Langsung ke konten utama

Sowan Pondok Ngunut, Nulis dan Cerita Nabi-nabi




Woks

Alhamdulillah kemarin 16/3/2022 saya berkesempatan sowan ke Pondok Pesantren Hidayatul Mubtadiien (PPHM) Ngunut asrama putra Sunan Gunung Jati. Sudah berapa purnama saya baru bisa ke sana lagi sejak haul Mbah Yai Ali beberapa tahun lalu. Tapi mungkin ini wasilah bisa ke sana lagi sejak beberapa bulan lalu saya diminta mengisi diklat kepenulisan oleh Pembina Literasi Mas Fauzi Ridwan.
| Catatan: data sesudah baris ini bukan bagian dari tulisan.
-- ==== Sys2Proof/Tests/Slice0.lean ====
section
/-! SUPPORT. Tests/Slice0.lean: words written out from the encoding tables (R325 to R334, R373, R387, R420, R434), an
ill-formed term for each check, single steps worked out from the rules, and a state that meets the hypotheses of each
statement. -/

namespace Sys2Proof.Tests

set_option Elab.async false

open Sys2Proof Sys2Proof.Machine

/-! ## Formats (R325 Table 4) -/

/-- R: OP, D, A, B, F. -/
def fR (op : BitVec 8) (d a b f : BitVec 6) : BitVec 32 := op ++ d ++ a ++ b ++ f
/-- I: OP, D, A, IMM12. -/
def fI (op : BitVec 8) (d a : BitVec 6) (i : BitVec 12) : BitVec 32 := op ++ d ++ a ++ i
/-- L: OP, D, IMM18. -/
def fL (op : BitVec 8) (d : BitVec 6) (i : BitVec 18) : BitVec 32 := op ++ d ++ i
/-- V: OP, VD, VA, VB, M, REP, Z. -/
def fV (op : BitVec 8) (d : BitVec 5) (a b : BitVec 6) (m r : BitVec 3) (z : BitVec 1) : BitVec 32 :=
  op ++ d ++ a ++ b ++ m ++ r ++ z
/-- M: OP, TA, VA, VB, MR, MC, S. -/
def fM (op : BitVec 8) (t : BitVec 2) (a b : BitVec 6) (r c : BitVec 3) (s : BitVec 1) : BitVec 32 :=
  op ++ t ++ a ++ b ++ r ++ c ++ s ++ 0#3
/-- Q: OP, Q, A, B, EW, MODE. -/
def fQ (op : BitVec 8) (q : BitVec 3) (a b : BitVec 6) (e : BitVec 3) (m : BitVec 4) : BitVec 32 :=
  op ++ q ++ a ++ b ++ e ++ m ++ 0#2
/-- S: OP, D, A, B, ORD, SCOPE, W. -/
def fS (op : BitVec 8) (d a b : BitVec 6) (o : BitVec 2) (c : BitVec 3) (w : BitVec 1) : BitVec 32 :=
  op ++ d ++ a ++ b ++ o ++ c ++ w

/-! ## Every instruction's word decodes to it -/

theorem test_decode_control :
    decode (fR 0x01 0 0 0 0) = .ok .nop ∧ decode (fL 0x02 0 0x3FFFF) = .ok (.br 0x3FFFF) ∧
    decode (fI 0x03 1 2 0xFFA) = .ok (.brcEq 1 2 0xFFA) ∧ decode (fI 0x04 1 2 3) = .ok (.brcNe 1 2 3) ∧
    decode (fI 0x05 1 2 3) = .ok (.brcLt 1 2 3) ∧ decode (fI 0x06 1 2 3) = .ok (.brcGe 1 2 3) ∧
    decode (fI 0x07 1 2 3) = .ok (.brcLtu 1 2 3) ∧ decode (fI 0x08 1 2 3) = .ok (.brcGeu 1 2 3) ∧
    decode (fR 0x09 0 63 0 0) = .ok (.brr 63) ∧ decode (fL 0x0A 63 5) = .ok (.call 63 5) ∧
    decode (fR 0x0B 63 7 0 0) = .ok (.callr 63 7) ∧ decode (fL 0x0C 0 9) = .ok (.brk 9) ∧
    decode (fR 0x0D 0 0 0 0) = .ok .exit ∧ decode (fR 0x0E 0 0 0 0) = .ok .step ∧
    decode (fL 0x0F 0 6) = .ok (.xstart 6) := by decide

theorem test_decode_scalar :
    decode (fR 0x10 3 1 2 0) = .ok (.add 3 1 2) ∧ decode (fR 0x11 3 1 2 0) = .ok (.sub 3 1 2) ∧
    decode (fR 0x12 3 1 2 0) = .ok (.mul 3 1 2) ∧ decode (fR 0x13 3 1 2 0) = .ok (.mulh 3 1 2) ∧
    decode (fR 0x14 3 1 2 0) = .ok (.mulhu 3 1 2) ∧ decode (fR 0x15 3 1 2 0) = .ok (.div 3 1 2) ∧
    decode (fR 0x16 3 1 2 0) = .ok (.divu 3 1 2) ∧ decode (fR 0x17 3 1 2 0) = .ok (.rem 3 1 2) ∧
    decode (fR 0x18 3 1 2 0) = .ok (.remu 3 1 2) ∧ decode (fR 0x19 3 1 2 0) = .ok (.and 3 1 2) ∧
    decode (fR 0x1A 3 1 2 0) = .ok (.or 3 1 2) ∧ decode (fR 0x1B 3 1 2 0) = .ok (.xor 3 1 2) ∧
    decode (fR 0x1C 3 1 2 0) = .ok (.andn 3 1 2) ∧ decode (fR 0x1D 3 1 2 0) = .ok (.sll 3 1 2) ∧
    decode (fR 0x1E 3 1 2 0) = .ok (.srl 3 1 2) ∧ decode (fR 0x1F 3 1 2 0) = .ok (.sra 3 1 2) := by decide
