/-- 42_scalar_ladder.md R241, 10_state.md R44: the phase sequence is DECODE, DECOMPOSE, PRECOMPUTE, INIT, then for each window 50
down to 0 five doublings and one addition, then FINALIZE, 311 phases in all. A read of LADDER while a SCALARMULT with a valid point
is pending returns one of them, and one with an invalid point DECODE, which is the model's choice (log entry 8); while BUSY = 0, or
while another command is pending, it returns 0; that a word with the opcode of SCALARMULT and an illegal operand is such another
command is the model's choice (log entry 13). -/
def Obligations.LadderRegisterReads : Prop :=
  ((decodeStage :: stagesAfterDecode).map fun g => (phaseCode g.phase, g.win, g.dbl)) =
    [(1, 0, 0), (2, 0, 0), (3, 0, 0), (4, 0, 0)] ++
      ((List.range 51).reverse.map fun i => [(5, i, 0), (5, i, 1), (5, i, 2), (5, i, 3), (5, i, 4), (6, i, 0)]).flatten ++ [(7, 0, 0)] ∧
  ∀ (s : State) (rest : List HostOp), s.host = .read (Config.base + 0x010) 4 :: rest →
    ((s.status.busy = false ∨ ∀ w rd ra rb, s.pending = some w → decode w ≠ .ok (.scalarmult rd ra rb)) →
      ∃ t, step s = .next t ∧ t.resp = .data 0) ∧
    (∀ w rd ra rb P, s.status.busy = true → s.pending = some w → decode w = .ok (.scalarmult rd ra rb) →
      decodePoint (readQ s rb) = .ok P →
      ∃ t g, step s = .next t ∧ g ∈ decodeStage :: stagesAfterDecode ∧
        t.resp = .data (BitVec.ofNat 64 (phaseCode g.phase + 16 * g.win + 1024 * g.dbl))) ∧
    (∀ w rd ra rb k, s.status.busy = true → s.pending = some w → decode w = .ok (.scalarmult rd ra rb) →
      decodePoint (readQ s rb) = .error k → ∃ t, step s = .next t ∧ t.resp = .data 1)

/-! ## All commands -/

/-- 60_exceptions.md R290, R297, R299, R300, R291: every command completes, with success or with the one data error of its kind, and
an error is precise: no register and no byte of BUF changes. -/
def Obligations.EveryCommandCompletes : Prop :=
  ∀ (i : Instr) (s : State), i.wf = true →
    ∃ t, exec i s = .next t ∧ (Succeeded s t ∨ ∃ k, dataError i = some k ∧ WroteNothing k s t)

/-- 20_memory.md R80, R91, 42_scalar_ladder.md R253, 10_state.md R35: a command changes no register and no byte of BUF outside its
destination; in particular FE_TOBYTES, PT_TOBYTES and SCALARMULT change no register, and no other command changes BUF. -/
def Obligations.CommandsWriteOnlyTheirDestination : Prop :=
  ∀ (i : Instr) (s t : State), i.wf = true → exec i s = .next t →
    (∀ n, ¬ destRegs i n → feReg t n = feReg s n) ∧ (∀ j, ¬ destBytes i j → bufByte t j = bufByte s j)
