/-! ## Commands: one step each -/

/-- V-FE-1. -/
theorem test_feZero : testLimbs (testRun (setFeReg State.reset 3 oneFe) 0x04600000) 3 = [0, 0, 0, 0, 0, 0, 0, 0, 0, 0] := by
  decide +kernel
/-- V-FE-2. -/
theorem test_feOne : testLimbs (testRun State.reset 0x08800000) 4 = [1, 0, 0, 0, 0, 0, 0, 0, 0, 0] := by decide +kernel
/-- V-FE-3: a loose vector is copied as it stands. -/
theorem test_feCopy_keeps_loose : testLimbs (testRun (setFeReg State.reset 4 (testFe [134217693, 67108862, 0, 0, 0, 0, 0, 0, 0, 7]))
    0x0CA40000) 5 = [134217693, 67108862, 0, 0, 0, 0, 0, 0, 0, 7] := by decide +kernel
/-- V-FE-4: A + B', not carried. -/
theorem test_feAdd : testLimbs (testRun (testTwo
      (testFe [28036591, 13720034, 29220900, 20729182, 298261, 28036591, 27440068, 29220900, 41458364, 298261])
      (testFe [39072291, 19834397, 37887963, 12825249, 66810602, 5517840, 39668795, 4333531, 25650499, 33256170])) 0x10400800) 2
    = [67108882, 33554431, 67108863, 33554431, 67108863, 33554431, 67108863, 33554431, 67108863, 33554431] := by decide +kernel
/-- V-FE-5. -/
theorem test_feAdd_overflow : testStatus (testRun (testTwo (testFe [2 ^ 62]) (testFe [2 ^ 62])) 0x10400800) = 0x304 := by
  decide +kernel
/-- V-FE-6. -/
theorem test_feSub : testLimbs (testRun (testTwo (limbs 8) (limbs 5)) 0x14400800) 2 = [3, 0, 0, 0, 0, 0, 0, 0, 0, 0] := by
  decide +kernel
/-- V-FE-6. -/
theorem test_feSub_underflow : testStatus (testRun (testTwo (limbs 3) (limbs 5)) 0x14400800) = 0x404 := by decide +kernel
/-- V-FE-7. -/
theorem test_feAdd2p : testLimbs (testRun (testTwo (limbs 3) zeroFe) 0x18C00000) 6
    = [134217693, 67108862, 134217726, 67108862, 134217726, 67108862, 134217726, 67108862, 134217726, 67108862] := by decide +kernel
/-- V-FE-8. -/
theorem test_feAdd4p : testLimbs (testRun (testTwo (limbs 3) zeroFe) 0x1CC00000) 6
    = [268435383, 134217724, 268435452, 134217724, 268435452, 134217724, 268435452, 134217724, 268435452, 134217724] := by
  decide +kernel
/-- V-FE-10. -/
theorem test_feMul : testLimbs (testRun (testTwo
      (testFe [28036591, 13720034, 29220900, 20729182, 298261, 28036591, 27440068, 29220900, 41458364, 298261])
      (testFe [39072291, 19834397, 37887963, 12825249, 66810602, 5517840, 39668795, 4333531, 25650499, 33256170])) 0x20400800) 2
    = [33169171, 32391874, 8044889, 19825781, 62645544, 19081366, 23961675, 27982436, 28695418, 14496177] := by decide +kernel
/-- V-FE-12: every limb 2²⁷ stays below the bound. -/
theorem test_feMul_at_its_bound : testLimbs (testRun (testTwo (ofLimbs fun _ => 2 ^ 27) (ofLimbs fun _ => 2 ^ 27)) 0x20400800) 2
    = [7752, 1520, 2136, 1232, 1704, 944, 1272, 656, 840, 368] := by decide +kernel
/-- V-FE-13. -/
theorem test_feSqr : testLimbs (testRun (testTwo zeroFe (limbs (2 ^ 255 - 1))) 0x24210000) 1 = [324, 0, 0, 0, 0, 0, 0, 0, 0, 0] := by
  decide +kernel
/-- V-FE-14: the largest storable input. -/
theorem test_feCarry : testLimbs (testRun (setFeReg State.reset 6 (ofLimbs fun _ => 2 ^ 63 - 1)) 0x28E60000) 7
    = [77823, 77823, 4095, 4095, 4095, 4095, 4095, 4095, 4095, 4095] := by decide +kernel
/-- V-FE-14: 2²⁵⁵ + 5 folds to 24. -/
theorem test_feCarry_folds : testLimbs (testRun (setFeReg State.reset 6 (testFe [5, 0, 0, 0, 0, 0, 0, 0, 0, 2 ^ 25])) 0x28E60000) 7
    = [24, 0, 0, 0, 0, 0, 0, 0, 0, 0] := by decide +kernel
/-- V-FE-15. -/
theorem test_feReduce : testLimbs (testRun (setFeReg State.reset 7 (limbs (2 ^ 255 - 1))) 0x2D070000) 8
    = [18, 0, 0, 0, 0, 0, 0, 0, 0, 0] := by decide +kernel
/-- V-FE-16: the result for limbs(2) is (p+1)/2, checked by the one step of the chain's exponent on values. -/
theorem test_inverse_of_two : invp 2 = (p + 1) / 2 ∧ invp 0 = 0 := by decide +kernel
/-- V-FE-17. -/
theorem test_feAddb : testLimbs (testRun (testTwo (testFe [2 ^ 63 - 13319, 1]) zeroFe) 0x35400000) 10
    = [2 ^ 63 - 1, 1, 0, 0, 0, 0, 0, 0, 0, 0] := by decide +kernel
/-- V-FE-17. -/
theorem test_feAddb_overflow : testStatus (testRun (testTwo (testFe [2 ^ 63 - 13318]) zeroFe) 0x35400000) = 0x304 := by decide +kernel
/-- V-FE-18. -/
theorem test_feMulb : testLimbs (testRun (testTwo (testFe [2 ^ 49]) zeroFe) 0x39600000) 11
    = [0, 16777216, 3329, 0, 0, 0, 0, 0, 0, 0] := by decide +kernel
/-- V-FE-18. -/
theorem test_feMulb_overflow : testStatus (testRun (testTwo (testFe [2 ^ 50]) zeroFe) 0x39600000) = 0x304 := by decide +kernel
/-- V-FE-19: bit 255 is dropped. -/
theorem test_feFrombytes : val (feReg (testRun (testBytes 32 32 (2 ^ 256 - 1)) 0x3C010000) 0) = 2 ^ 255 - 1 := by decide +kernel
/-- V-FE-20. -/
theorem test_feTobytes : memRead (testRun (setFeReg State.reset 2 (limbs (p - 2))) 0x40420000) 64 32
    = 0xEB#8 :: List.replicate 30 0xFF#8 ++ [0x7F#8] := by decide +kernel
/-- V-PT-1. -/
theorem test_ptFrombytes : ptReg (testRun (testPoint 5 testY5) 0x80000000) 0 = ⟨limbs 5, limbs testY5, oneFe⟩ := by decide +kernel
/-- V-PT-2. -/
theorem test_ptFrombytes_invalid : testStatus (testRun (testPoint 5 (testY5 + 1)) 0x80000000) = 0x504 ∧
    testStatus (testRun (testPoint p 0) 0x80000000) = 0x504 := by decide +kernel
/-- V-PT-9: the identity encoding, also with both bits 255 set. -/
theorem test_ptFrombytes_identity : ptReg (testRun (testPoint (2 ^ 255) (2 ^ 255)) 0x80000000) 0 = ⟨zeroFe, oneFe, zeroFe⟩ := by
  decide +kernel
/-- V-PT-12: (10, 2·y5, 2) encodes as G. -/
theorem test_ptTobytes : memRead (testRun (setPtReg State.reset 1 ⟨limbs 10, limbs (2 * testY5 % p), limbs 2⟩) 0x84410000) 64 64
    = leBytes 32 5 ++ leBytes 32 testY5 := by decide +kernel
/-- V-PT-6: G + O. -/
theorem test_ptAdd : residues (ptReg (testRun (setPtReg testG 1 ⟨zeroFe, oneFe, zeroFe⟩) 0x88400800) 2)
    = ⟨0x7fb3a9c23e50bd49e7910b868ff100eeed8008e7f4f8db736413df59e6d69e6a, 0x3474, testY5⟩ := by decide +kernel
/-- V-PT-3. -/
theorem test_ptDbl : residues (ptReg (testRun testG 0x8C200000) 1) =
    ⟨0x24329a94f70a4e3a3c3ade917d0514035caf4f6770b6b66e1499aafde68a356b,
     0x7fffffffffffffffffffffffffffffffffffffffffffffffffffffffad74ceed,
     0x5fd3cde104dada70a01a7d237bd4ba68ffb83e2f488b00fbd098bf66b581ea0e⟩ := by decide +kernel
/-- V-SM-16. -/
theorem test_scalarmult_invalid : testStatus (testRun (memWrite (testBytes 0 32 7) 32 (leBytes 32 5 ++ leBytes 32 (testY5 + 1)))
    0xC0800800) = 0x504 := by decide +kernel
/-- V-SM-18: the recoding of 16, of 2²⁵⁵ − 1 and of 32 bytes 0x55. -/
theorem test_decompose : (decompose 16).1.take 3 = [-16, 1, 0] ∧ (decompose (2 ^ 255 - 1)).2 = 1 ∧
    (decompose (2 ^ 255 - 1)).1.take 2 = [-1, 0] ∧
    (decompose 0x5555555555555555555555555555555555555555555555555555555555555555).1.take 4 = [-11, 11, -11, 11] := by decide +kernel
Pagi sekitar pukul 08:30 saya dan Mas Muhibbin meluncur ke Pondok Ngunut lalu menyempatkan ziarah muassis KH. M. Ali Shodiq Umman, Bu Nyi Hj. Fatimatuzzahro, dan putra beliau KH. Darori Mukmin. Setelah itu barulah kami diterima di kantor SMA Gunung Jati dengan begitu ramah.

Acara pun dimulai sekitar pukul 09:15 di aula lantai 2. Saya sejak awal sudah menghirup udara yang sangat menyenangkan. Benar saja sejak di kantor saya diberi buku hasil Bahtsul Masail pada haul tahun lalu. Setelah itu di atas lantai 2 saya langsung disambut pembina OSIS dan diberi cinderamata berupa buku kumpulan cerpen "Pohon Bertali Sarung Seri 4" dan Buletin Jawara. Setelah itu yang membuat gempar adalah launching buku solo karya Mas M. Kamal Ramdani seorang santri asal Provinsi Riau.




Dia menulis kumpulan puisi berjudul "Tiada Hari Tanpa Rangkaian Kata". Lalu buku puisi tersebut diserahkan pada saya dan sejenak langsung berpikir, mimpi apa semalam bisa mendapat apresiasi sebanyak ini. Setelah itu acara diklat dimulai dengan diawali pembacaan qur'an oleh santri Ngunut. Lalu sambutan pembina OSIS dan saya setelahnya bermain hingga pukul 11:45 wib

Dalam pemaparan yang berlangsung sekitar 2 jam itu saya menjelaskan banyak hal terkait tips menulis kreatif. Saya rasa penting tema ini dibawakan karena santri perlu untuk dirangsang dalam memunculkan ide menulis. Menulis bagi santri tak kalah pentingnya dengan non-santri. Karena dengan kemampuan menulis seseorang akan bisa lebih memberikan kontribusinya.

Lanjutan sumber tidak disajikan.